(HOW TO COMPLETE THIS TASK)
Begin at the line below that has "32 (R192). -/" and stop after the line that has "Memory.readBlock s.mem s.i.toNat n.toNat". Please restate only those lines, word for word.

Collected data:
::::::::::
-- ==== Sys2Proof/Machine/Operands.lean ====
section
/-!
DEFINITION. Every operand form of the instruction set (30_encoding.md R72, R73; 43_index_memory.md R176;
41_control_flow.md R131; 44_display.md R192; 45_timers_keys.md R213).
-/

namespace Sys2Proof.Machine

/-- zext_16 of a 12-bit address (R73). -/
def zext16 (nnn : BitVec 12) : Word := nnn.setWidth 16

/-- A byte as a 16-bit value (R7). -/
def byteToWord (b : Byte) : Word := b.setWidth 16

/-- Register offset to I: (I + V[x]) mod 65536 (R171, R176). -/
def State.indexPlus (s : State) (x : Reg) : Word := s.i + byteToWord (s.getV x)

/-- Font index to I: 0x50 + 5 * V[x], not masked; at most 0x54B, so it never wraps (R172, R176). -/
def fontAddress (digit : Byte) : Word := 0x50 + byteToWord digit * 5

/-- The jump-with-offset target zext_16(nnn) + V[0], not masked (R123). -/
def State.offsetTarget (s : State) (nnn : BitVec 12) : Word := zext16 nnn + byteToWord (s.getV 0)

/-- The BCD digits, hundreds, tens, ones (R173). -/
def bcdDigits (v : Byte) : List Byte :=
  [BitVec.ofNat 8 (v.toNat / 100), BitVec.ofNat 8 (v.toNat / 10 % 10), BitVec.ofNat 8 (v.toNat % 10)]

/-- V0 .. Vx in ascending order, inclusive of x (R174). -/
def State.regsUpTo (s : State) (x : Reg) : List Byte := s.v.toList.take (x.val + 1)

/-- Is the key with this number pressed? A number of 16 or more names no key and reads as not pressed (R131). -/
def State.keyDown (s : State) (k : Byte) : Bool :=
  if h : k.toNat < 16 then s.keys[k.toNat] else false

/-- The lowest-numbered pressed key in 0..FX0A_LAST_KEY (R213, D9). -/
def State.firstPressed (s : State) : Option (Fin 16) :=
  (List.finRange 16).find? (fun k => decide (k.val ≤ s.cfg.lastKey.toNat) && s.keys[k.val])

/-- A key's number as a register value. -/
def keyNumber (k : Fin 16) : Byte := BitVec.ofNat 8 k.val

/-- The sprite's starting column, V[x] mod 64 (R192). -/
def spriteColumn (vx : Byte) : Nat := vx.toNat % 64

/-- The sprite's starting row, V[y] mod 32 (R192). -/
def spriteRow (vy : Byte) : Nat := vy.toNat % 32

/-- The n sprite bytes MEM[I] .. MEM[I+n-1], all of them read, clipped rows too (R196). -/
def State.spriteBytes (s : State) (n : BitVec 4) : List Byte :=
  Memory.readBlock s.mem s.i.toNat n.toNat

/-- The bounds check of DXYN: none for n = 0, else all n bytes (R191, R196). -/
def State.spriteFault (s : State) (n : BitVec 4) : Option Fault :=
  if n = 0 then none else rangeFault .read s.i.toNat n.toNat

end Sys2Proof.Machine
end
::::::::::
(EXERCISE RESULT)
/-- The sprite's starting row, V[y] mod 32 (R192). -/
def spriteRow (vy : Byte) : Nat := vy.toNat % 32

/-- The n sprite bytes MEM[I] .. MEM[I+n-1], all of them read, clipped rows too (R196). -/
def State.spriteBytes (s : State) (n : BitVec 4) : List Byte :=
  Memory.readBlock s.mem s.i.toNat n.toNat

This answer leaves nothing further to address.